American science editor-in-chief Laura Helmuth is leaving the publication less than two weeks after she shared several profanity-laced posts about the presidential election results on the social media app Bluesky.
“I have decided to leave Scientific American after an exciting 4.5 years as editor-in-chief,” Helmuth wrote on BlueSky on Thursday. “I’m going to take some time to think about what comes next (and go bird watching)….”
It was not clear whether Helmuth’s social media posts or responses to them played a role in her departure. Helmuth declined an interview request, saying she could not comment.
Scientific American did not immediately respond to questions about Helmuth’s departure, but its president, Kimberly Lau, said in a statement: “Laura Helmuth has decided to resign from her position as editor-in-chief of Scientific American. We thank Laura for her four years leading Scientific American, during which time the magazine won major science communications awards and saw the creation of a revamped digital newsroom. We wish her the best for the future.”
Helmuth became a target of some conservative commentators after a series of Bluesky posts on November 5, in the aftermath of the election.
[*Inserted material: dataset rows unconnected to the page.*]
-- ==== Sys2Proof/Machine/Request.lean ====
section
/-! DEFINITION. Requests, rings, accounts, step rows and the caddy tier (R319 to R334, R353, R354). -/
namespace Sys2Proof.Machine

/-! ### Step rows (R319, Table 11.1) -/

/-- What the engine knows at landing of the step a stage serves in the next tick: kind, entry, and position when it is known. Notices that take
effect at the next boundary count (R320). -/
def nextOfStage (s : State) (n m st : Nat) : Nat × Nat × Option Nat :=
  if st = 0 then
    let u := dueNotices n (m + 1) (now s) s
    if prefillTick u n (m + 1) then
      match takeRun (m + 1) (srvPart u n).runs with
      | some (e, pos, _) => if entState u e = ePrefill then (1, e, some pos) else (0, 0, some 0)
      | none => (0, 0, some 0)
    else match laneEntry u n ((m + 1) % stages u n) with
      | some e => if entState u e = eDecode then (2, e, none) else (0, 0, some 0)
      | none => (0, 0, some 0)
  else
    let r := ringGet s (ringAt s n (st - 1))
    (r.st, r.e, some r.pos)

/-- Byte address of the prompt token at a position of an entry. -/
def promptByte (s : State) (e pos : Nat) : Nat := get s (F.SRV_ENT_PROMPT e) * 512 + 4 * pos

/-- The prompt token of a step: four bytes of the prompt area, which the engine reads (R248, R250). -/
def promptToken (kind e : Nat) (pos : Option Nat) (s : State) : List Byte × State :=
  if kind ≠ 1 then (zeros 4, s)
  else
    let r := readSpan 35 (promptByte s e (pos.getD 0)) 4 s
    (r.1.2.1, r.2)

/-- The two step rows. -/
def stepRows (kind e : Nat) (pos : Option Nat) (s0 : State) : List Byte × State :=
  let tok := promptToken kind e pos s0
  let s := tok.2
  let p := match pos with
    | some p => (natLe 4 p, s)
    | none => freeBytes 4 s
  let head := if kind = 0 then zeros 24 else
    natLe 8 (get s (F.SRV_ENT_SEED e)) ++ p.1 ++ natLe 4 e ++
      tok.1 ++ natLe 1 kind ++
      natLe 1 (if kind = 1 && pos.getD 0 + 1 = get s (F.SRV_ENT_PROMPT_END e) then 1 else 0) ++ zeros 2
  let sel := (List.range 256).flatMap fun _ => natLe 2 (if kind = 2 then 0x3F80 else 0)
  (head ++ zeros 488 ++ sel, p.2)

/-- One of the four window writes; a refused one is counted. -/
def landStep (c win gen : Nat) (rows : List Byte) (h : Nat) (s : State) : State :=
  let w : WinWrite := { core := c, win := win, gen := gen % 65536, ofs := h, sched := false, data := (rows.drop (256 * h)).take 256,
                        origin := none }
  match landCheck s c w with
  | some x => bump F.SRV_STEPWR_REJ_CNT (bump x.2.1 s)
  | none => land c w false s

/-- The step rows of one core. -/
def landCore (c : Nat) (s : State) : State :=
  match corePart s c with
  | none => s
  | some n =>
    let k := get s F.TB_TICK_NUM_K
    if flag s (F.SRV_CORE_STEP_EN c) && flag s (F.SRV_CORE_SVALID c) && flag s (F.SRV_PART_EN n) && k % partDiv s n = 0 then
      let x := nextOfStage s n (ordinal s n k) (get s (F.SRV_CORE_STAGE c))
      let r := stepRows x.1 x.2.1 x.2.2 (moveTo ((core s c).tickStart + 200) s)
      upTo 4 (landStep c (get s (F.SRV_PART_STEPWIN n)) k r.1) r.2
    else s

/-- STEP_ROW_LANDING, 200 ns into the tick. -/
def execStepRowLanding (s : State) : Host.Outcome State Fault Refusal :=
  .next (if flag s F.SRV_CTL_EN then each allCores landCore s else s)

/-! ### Notices at a member (R320) -/

/-- Passes of position 0 by prefill lanes at partition ticks `a` to `b`. -/
def passes (s : State) (n a b : Nat) : Nat := ((List.range (b + 1 - a)).filter fun i => prefillTick s n (a + i)).length

/-- A notice that arrives after its tick acts from the next pass; the passes a prefill run has missed are VOID and counted. -/
def lateNotice (n m cur : Nat) (x : Notice) (s : State) : State :=
  let s1 := bump F.SRV_NOTICE_LATE_CNT s
  match x with
  | .prefill e p c =>
    let k := min c (passes s n m cur)
    let s2 := bumpN F.SRV_NOTICE_MISS_CNT k s1
    if k = c then s2 else applyNotice n (cur + 1) (now s) (.prefill e (p + k) (c - k)) s2
  | .entry _ _ => applyNotice n m (now s) x s1
  | .endEntry _ _ _ => applyNotice n m (now s) x s1
  | .bind _ _ => applyNotice n m (now s) x s1
  | .unbind _ _ => applyNotice n m (now s) x s1
  | .slot _ _ _ _ _ => applyNotice n m (now s) x s1

/-- NOTICE_RECEIVED: kept until its tick, or late. -/
def execNoticeReceived (n : PartIx) (m : Word64) (x : Notice) (s : State) : Host.Outcome State Fault Refusal :=
  let cur := ordinal s n (get s F.TB_TICK_NUM_K)
  if isHead s n then .next s
  else if m.toNat ≤ cur then .next (lateNotice n m.toNat cur x s)
  else .next (updSrv n (fun k => { k with notices := k.notices ++ [(m.toNat, x)] }) s)

/-! ### Admission (R322) -/

/-- A request ring that is set up. -/
def rqRing (s : State) (r : Nat) : Option ReqRing := SMap.get none s.srv.rq r

/-- Changes a request ring. -/
def putRq (r : Nat) (q : Option ReqRing) (s : State) : State := { s with srv := { s.srv with rq := SMap.put none s.srv.rq r q } }

/-- The ring whose next descriptor the head may read. -/
def readable (s : State) (r : Nat) : Option ReqRing :=
  match rqRing s r with
  | some q => if q.cons ≠ q.tail && flag s F.SRV_CTL_EN && flag s (F.SRV_PART_EN q.part) && isHead s q.part then some q else none
  | none => none

/-- The descriptor has been read: consumed index and its write-back (R353), and the bytes read from host memory beside the prompt. -/
def consume (r : Nat) (q : ReqRing) (d : Desc) (s : State) : State :=
  let c := (q.cons + 1) % 2 ^ 32
  s |> putRq r (some { q with cons := c }) |> bump F.SRV_SUBMIT_CNT
    |> bumpN F.GLB_DMA_RD_BYTE_CNT (64 + 68 * d.stops.length) |> dmaOut q.fn q.wb (natLe 8 c)

/-- A descriptor that fails a check completes at once (R322). -/
def reject (n status : Nat) (d : Desc) (s : State) : State :=
  let r : OutRec := { ring := d.oring.toNat, handle := d.handle.toNat, token := 0, pos := 0, status := status
                      flags := fFinal + fNoToken, logit := 0, conv := d.conv.toNat, time := now s, fin := none }
  bump F.SRV_REJ_CNT (stage n r s)

/-- The output ring is set up. -/
def oqSet (s : State) (r : Nat) : Bool := (SMap.get none s.srv.oq r).isSome

/-- Check 1. -/
def badFields (s : State) (own : Nat) (d : Desc) : Bool :=
  d.kind.toNat != own || decide (7 < d.cls.toNat) || decide (1023 < d.acct.toNat) || !actB s (F.SRV_ACCT_VALID d.acct.toNat) ||
    !oqSet s d.oring.toNat || decide (8 < d.nstop.toNat)

/-- Check 2: `len` is the committed length of the conversation. -/
def badLength (s : State) (n len : Nat) (d : Desc) : Bool :=
  d.prompt.isEmpty || decide (get s (F.SRV_PART_MAX_CTX n) < len + d.prompt.length + d.maxlen.toNat)

/-- Check 3: CONV is a request entry of the partition, in one of the states, with the HANDLE. -/
def badConv (s : State) (n : Nat) (d : Desc) (ok : Nat → Bool) : Bool :=
  let e := d.conv.toNat
  decide (8191 < e) || get s (F.SRV_ENT_TYPE e) != 0 || get s (F.SRV_ENT_LPART e) != n || !ok (entState s e) ||
    get s (F.SRV_ENT_HANDLE e) != d.handle.toNat

/-- Check 4. -/
def badAdapter (s : State) (d : Desc) : Bool :=
  d.adpt.toNat != 0xFFFF && !(List.range 64).any fun i => actv s (F.SRV_ASLOT_STATE i) != 0 && actv s (F.SRV_ASLOT_ID i) == d.adpt.toNat

/-- Parked conversations of a partition that could move to the caddy tier, least recently used first. -/
def parkedLru (s : State) (n skip : Nat) : List Nat :=
  if get s (F.SRV_PART_CADDY n) = 0 then []
  else
    let l := (entriesOf s n).filter fun e => entState s e == eParked && e != skip
    l.mergeSort fun a b => decide (get s (F.SRV_ENT_T_LAST a) ≤ get s (F.SRV_ENT_T_LAST b))

/-- Conversations to move out so that `need` page sets are free; none when that does not suffice. -/
def moveOut (s : State) (n need : Nat) : List Nat → Nat → Option (List Nat)
  | [], have_ => if need ≤ have_ then some [] else none
  | e :: l, have_ => if need ≤ have_ then some [] else (moveOut s n need l (have_ + demand s n e)).map fun r => e :: r

/-- The head's partition tick. -/
def curTick (s : State) (n : Nat) : Nat := ordinal s n (get s F.TB_TICK_NUM_K)

/-- The create, update or end notice of an entry. -/
def tellEntry (n e : Nat) (s : State) : State := tellAt n (curTick s n) e s

/-- A page-set budget for an admission: the state with the conversations that move out, or none for NO_SPACE. -/
def makeRoom (n skip need : Nat) (s : State) : Option State :=
  (moveOut s n need (parkedLru s n skip) (kvFree s n)).map fun l => each l (fun e s => tellEntry n e (startXfer n e false s)) s

/-- Check 6. -/
def broke (s : State) (d : Desc) : Bool :=
  actB s (F.SRV_ACCT_END d.acct.toNat) && decide (geti s (F.SRV_ACCT_BAL_BAL d.acct.toNat) ≤ 0)

/-- A ring range of an enabled partition holds the entry. -/
def inRing (s : State) (e : Nat) : Bool :=
  (List.range 16).any fun n => flag s (F.SRV_PART_EN n) && get s (F.SRV_PART_LB n) ≤ e && e < get s (F.SRV_PART_LB n) + stages s n

/-- The lowest FREE request entry. -/
@[irreducible] def freeEntry (s : State) : Option Nat :=
  (List.range 8192).find? fun e => entState s e == eFree && get s (F.SRV_ENT_TYPE e) == 0 && !inRing s e

/-- Binds the current generation of the adapter, or notes that the request waits for it (R333). -/
def bindAdapter (n e : Nat) (d : Desc) (s : State) : State :=
  if d.adpt.toNat = 0xFFFF then s
  else
    let waits := s.srv.replaces.any fun r => r.id == d.adpt.toNat && r.slot.isNone
    match (List.range 64).find? fun i => actv s (F.SRV_ASLOT_STATE i) == 2 && actB s (F.SRV_ASLOT_CUR i) &&
        actv s (F.SRV_ASLOT_ID i) == d.adpt.toNat with
    | some i =>
      if waits then updSrv n (fun k => { k with waitAdpt := SMap.put none k.waitAdpt e (some d.adpt.toNat) }) s
      else s |> set (F.SRV_ENT_ASLOT e) i |> setB (F.SRV_ENT_AVALID e) true |> set (F.SRV_ENT_AGEN e) (actv s (F.SRV_ASLOT_GEN i))
             |> bumpSlot i
    | none => updSrv n (fun k => { k with waitAdpt := SMap.put none k.waitAdpt e (some d.adpt.toNat) }) s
The messages have been removed from her profile, but screenshots have been widely shared.
In the posts, Helmuth apologized to younger voters, complaining that her Generation X was full of “royal fascists.”
“Solidarity for all whose meanest, dumbest and most fanatical high school classmates are celebrating their first results because they went to the moon and back,” Helmuth wrote.
In a subsequent Bluesky post, on November 7, Helmuth apologized and said she had deleted her election night posts, which she called “offensive and inappropriate.”
“I respect and appreciate people across the political spectrum,” Helmuth wrote, adding that the deleted posts were “a misrepresentation of shock and confusion over the election results.”
With Helmuth at the helm, Scientific American began supporting candidates for the first time in 175 years. The publication’s editors endorsed Joe Biden in 2020 and Kamala Harris in September, writing that Donald Trump “endangers public health and safety and dismisses evidence, preferring instead nonsensical conspiracy fantasies.”
In a pre-election interview with The Editor’s Desk, a blog about writing and editing written by a professor at the University of North Carolina, Helmuth said that the editors of Scientific American decided in 2020 that it was their “responsibility to share what we know about our areas of expertise – health, science, environment, education, technology – and what is at stake for them in this election.”
She added that she supported an approach where journalists tell readers what they know to be true and how they determined it to be true, rather than telling readers “both sides” and letting them decide for themselves.
“There are not two reasonable sides to every story. We know that evolution is real and creationism is not; we know that vaccines save lives and do not cause autism; we know climate change is real,” Helmuth told the Edit Desk. “It would be malpractice to allow creationists, RFK Jr. or quote climate deniers in any reporting on these issues, except to point out that these issues are being politicized, but the science is clear.”
Robert F. Kennedy Jr., whom Helmuth was talking about, is President-elect Donald Trump’s pick to lead the Department of Health and Human Services. Kennedy has made misleading and false claims about vaccines, suggesting they are linked to autism, despite multiple studies debunking this idea.